Stored data:
/-! ## State.putChannelFlags -/

@[simp] theorem State.putChannelFlags_power (s : State) (c : Channel) (k : Vector Bool 14) : (s.putChannelFlags c k).power = s.power := rfl
@[simp] theorem State.putChannelFlags_pins (s : State) (c : Channel) (k : Vector Bool 14) : (s.putChannelFlags c k).pins = s.pins := rfl
@[simp] theorem State.putChannelFlags_live (s : State) (c : Channel) (k : Vector Bool 14) : (s.putChannelFlags c k).live = s.live := rfl
@[simp] theorem State.putChannelFlags_cdu (s : State) (c : Channel) (k : Vector Bool 14) : (s.putChannelFlags c k).cdu = s.cdu := rfl
@[simp] theorem State.putChannelFlags_stc (s : State) (c : Channel) (k : Vector Bool 14) : (s.putChannelFlags c k).stc = s.stc := rfl
@[simp] theorem State.putChannelFlags_sst (s : State) (c : Channel) (k : Vector Bool 14) : (s.putChannelFlags c k).sst = s.sst := rfl
@[simp] theorem State.putChannelFlags_rpe (s : State) (c : Channel) (k : Vector Bool 14) : (s.putChannelFlags c k).rpe = s.rpe := rfl
@[simp] theorem State.putChannelFlags_sup (s : State) (c : Channel) (k : Vector Bool 14) : (s.putChannelFlags c k).sup = s.sup := rfl
@[simp] theorem State.putChannelFlags_aut (s : State) (c : Channel) (k : Vector Bool 14) : (s.putChannelFlags c k).aut = s.aut := rfl
@[simp] theorem State.putChannelFlags_cus (s : State) (c : Channel) (k : Vector Bool 14) : (s.putChannelFlags c k).cus = s.cus := rfl
@[simp] theorem State.putChannelFlags_xps (s : State) (c : Channel) (k : Vector Bool 14) : (s.putChannelFlags c k).xps = s.xps := rfl
@[simp] theorem State.putChannelFlags_sli (s : State) (c : Channel) (k : Vector Bool 14) :
    (s.putChannelFlags c k).sli = { s.sli with channel := PerChannel.put s.sli.channel c k } := rfl
@[simp] theorem State.putChannelFlags_store (s : State) (c : Channel) (k : Vector Bool 14) : (s.putChannelFlags c k).store = s.store := rfl
@[simp] theorem State.putChannelFlags_rx (s : State) (c : Channel) (k : Vector Bool 14) : (s.putChannelFlags c k).rx = s.rx := rfl
@[simp] theorem State.putChannelFlags_incoming (s : State) (c : Channel) (k : Vector Bool 14) : (s.putChannelFlags c k).incoming = s.incoming := rfl
@[simp] theorem State.putChannelFlags_freeUsed (s : State) (c : Channel) (k : Vector Bool 14) : (s.putChannelFlags c k).freeUsed = s.freeUsed := rfl
@[simp] theorem State.putChannelFlags_pending (s : State) (c : Channel) (k : Vector Bool 14) : (s.putChannelFlags c k).pending = s.pending := rfl
@[simp] theorem State.putChannelFlags_now (s : State) (c : Channel) (k : Vector Bool 14) :
    (s.putChannelFlags c k).now = s.now := rfl
@[simp] theorem State.putChannelFlags_format (s : State) (c : Channel) (k : Vector Bool 14) :
    (s.putChannelFlags c k).format = s.format := rfl
@[simp] theorem State.putChannelFlags_cfg (s : State) (c : Channel) (k : Vector Bool 14) (d : Channel) :
    (s.putChannelFlags c k).cfg d = s.cfg d := rfl
@[simp] theorem State.putChannelFlags_authority (s : State) (c : Channel) (k : Vector Bool 14) (d : Channel) :
    (s.putChannelFlags c k).authority d = s.authority d := rfl
@[simp] theorem State.putChannelFlags_isMain (s : State) (c : Channel) (k : Vector Bool 14) (d : Channel) :
    (s.putChannelFlags c k).isMain d = s.isMain d := rfl
@[simp] theorem State.putChannelFlags_cue (s : State) (c : Channel) (k : Vector Bool 14) (d : Channel) :
    (s.putChannelFlags c k).cue d = s.cue d := rfl
@[simp] theorem State.putChannelFlags_watched (s : State) (c : Channel) (k : Vector Bool 14) (d : Channel) :
    (s.putChannelFlags c k).watched d = s.watched d := rfl
@[simp] theorem State.putChannelFlags_pages (s : State) (c : Channel) (k : Vector Bool 14) (d : Channel) :
    (s.putChannelFlags c k).pages d = s.pages d := rfl
@[simp] theorem State.putChannelFlags_site (s : State) (c : Channel) (k : Vector Bool 14) (q : Side) :
    (s.putChannelFlags c k).site q = s.site q := rfl
@[simp] theorem State.putChannelFlags_feed (s : State) (c : Channel) (k : Vector Bool 14) (q : Side) :
    (s.putChannelFlags c k).feed q = s.feed q := rfl
@[simp] theorem State.putChannelFlags_linkUp (s : State) (c : Channel) (k : Vector Bool 14) :
    (s.putChannelFlags c k).linkUp = s.linkUp := rfl
@[simp] theorem State.putChannelFlags_deviceFlag (s : State) (c : Channel) (k : Vector Bool 14) (f : DeviceFlag) :
    (s.putChannelFlags c k).deviceFlag f = s.deviceFlag f := rfl
@[simp] theorem State.putChannelFlags_lastAckOf (s : State) (c : Channel) (k : Vector Bool 14) (n : Nat) :
    (s.putChannelFlags c k).lastAckOf n = s.lastAckOf n := rfl
@[simp] theorem State.putChannelFlags_engineRunning (s : State) (c : Channel) (k : Vector Bool 14) :
    (s.putChannelFlags c k).engineRunning = s.engineRunning := rfl
@[simp] theorem State.putChannelFlags_saving (s : State) (c : Channel) (k : Vector Bool 14) :
    (s.putChannelFlags c k).saving = s.saving := rfl

/-! ## State.putBaseline -/

@[simp] theorem State.putBaseline_power (s : State) (c : Channel) (k : Option SeqNo) : (s.putBaseline c k).power = s.power := rfl
@[simp] theorem State.putBaseline_pins (s : State) (c : Channel) (k : Option SeqNo) : (s.putBaseline c k).pins = s.pins := rfl
@[simp] theorem State.putBaseline_live (s : State) (c : Channel) (k : Option SeqNo) : (s.putBaseline c k).live = s.live := rfl
@[simp] theorem State.putBaseline_cdu (s : State) (c : Channel) (k : Option SeqNo) : (s.putBaseline c k).cdu = s.cdu := rfl
@[simp] theorem State.putBaseline_stc (s : State) (c : Channel) (k : Option SeqNo) : (s.putBaseline c k).stc = s.stc := rfl
@[simp] theorem State.putBaseline_sst (s : State) (c : Channel) (k : Option SeqNo) : (s.putBaseline c k).sst = s.sst := rfl
@[simp] theorem State.putBaseline_rpe (s : State) (c : Channel) (k : Option SeqNo) :
    (s.putBaseline c k).rpe = { s.rpe with baseline := PerChannel.put s.rpe.baseline c k } := rfl
@[simp] theorem State.putBaseline_sup (s : State) (c : Channel) (k : Option SeqNo) : (s.putBaseline c k).sup = s.sup := rfl
@[simp] theorem State.putBaseline_aut (s : State) (c : Channel) (k : Option SeqNo) : (s.putBaseline c k).aut = s.aut := rfl
@[simp] theorem State.putBaseline_cus (s : State) (c : Channel) (k : Option SeqNo) : (s.putBaseline c k).cus = s.cus := rfl
@[simp] theorem State.putBaseline_xps (s : State) (c : Channel) (k : Option SeqNo) : (s.putBaseline c k).xps = s.xps := rfl
@[simp] theorem State.putBaseline_sli (s : State) (c : Channel) (k : Option SeqNo) : (s.putBaseline c k).sli = s.sli := rfl
@[simp] theorem State.putBaseline_store (s : State) (c : Channel) (k : Option SeqNo) : (s.putBaseline c k).store = s.store := rfl
@[simp] theorem State.putBaseline_rx (s : State) (c : Channel) (k : Option SeqNo) : (s.putBaseline c k).rx = s.rx := rfl
@[simp] theorem State.putBaseline_incoming (s : State) (c : Channel) (k : Option SeqNo) : (s.putBaseline c k).incoming = s.incoming := rfl
@[simp] theorem State.putBaseline_freeUsed (s : State) (c : Channel) (k : Option SeqNo) : (s.putBaseline c k).freeUsed = s.freeUsed := rfl
@[simp] theorem State.putBaseline_pending (s : State) (c : Channel) (k : Option SeqNo) : (s.putBaseline c k).pending = s.pending := rfl
@[simp] theorem State.putBaseline_now (s : State) (c : Channel) (k : Option SeqNo) :
    (s.putBaseline c k).now = s.now := rfl
@[simp] theorem State.putBaseline_format (s : State) (c : Channel) (k : Option SeqNo) :
    (s.putBaseline c k).format = s.format := rfl
@[simp] theorem State.putBaseline_cfg (s : State) (c : Channel) (k : Option SeqNo) (d : Channel) :
    (s.putBaseline c k).cfg d = s.cfg d := rfl
@[simp] theorem State.putBaseline_authority (s : State) (c : Channel) (k : Option SeqNo) (d : Channel) :
    (s.putBaseline c k).authority d = s.authority d := rfl
@[simp] theorem State.putBaseline_isMain (s : State) (c : Channel) (k : Option SeqNo) (d : Channel) :
    (s.putBaseline c k).isMain d = s.isMain d := rfl
@[simp] theorem State.putBaseline_cue (s : State) (c : Channel) (k : Option SeqNo) (d : Channel) :
    (s.putBaseline c k).cue d = s.cue d := rfl
@[simp] theorem State.putBaseline_watched (s : State) (c : Channel) (k : Option SeqNo) (d : Channel) :
    (s.putBaseline c k).watched d = s.watched d := rfl
@[simp] theorem State.putBaseline_pages (s : State) (c : Channel) (k : Option SeqNo) (d : Channel) :
    (s.putBaseline c k).pages d = s.pages d := rfl
@[simp] theorem State.putBaseline_site (s : State) (c : Channel) (k : Option SeqNo) (q : Side) :
    (s.putBaseline c k).site q = s.site q := rfl
@[simp] theorem State.putBaseline_feed (s : State) (c : Channel) (k : Option SeqNo) (q : Side) :
    (s.putBaseline c k).feed q = s.feed q := rfl
@[simp] theorem State.putBaseline_linkUp (s : State) (c : Channel) (k : Option SeqNo) :
    (s.putBaseline c k).linkUp = s.linkUp := rfl
@[simp] theorem State.putBaseline_deviceFlag (s : State) (c : Channel) (k : Option SeqNo) (f : DeviceFlag) :
    (s.putBaseline c k).deviceFlag f = s.deviceFlag f := rfl
@[simp] theorem State.putBaseline_channelFlag (s : State) (c : Channel) (k : Option SeqNo) (g : ChannelFlag) (d : Channel) :
    (s.putBaseline c k).channelFlag g d = s.channelFlag g d := rfl
@[simp] theorem State.putBaseline_lastAckOf (s : State) (c : Channel) (k : Option SeqNo) (n : Nat) :
    (s.putBaseline c k).lastAckOf n = s.lastAckOf n := rfl
@[simp] theorem State.putBaseline_engineRunning (s : State) (c : Channel) (k : Option SeqNo) :
    (s.putBaseline c k).engineRunning = s.engineRunning := rfl
@[simp] theorem State.putBaseline_saving (s : State) (c : Channel) (k : Option SeqNo) :
    (s.putBaseline c k).saving = s.saving := rfl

## What the task asks
Find the lines above that contain the word "power" and copy each one.

## Output for this exercise
@[simp] theorem State.putChannelFlags_power (s : State) (c : Channel) (k : Vector Bool 14) : (s.putChannelFlags c k).power = s.power := rfl
@[simp] theorem State.putBaseline_power (s : State) (c : Channel) (k : Option SeqNo) : (s.putBaseline c k).power = s.power := rfl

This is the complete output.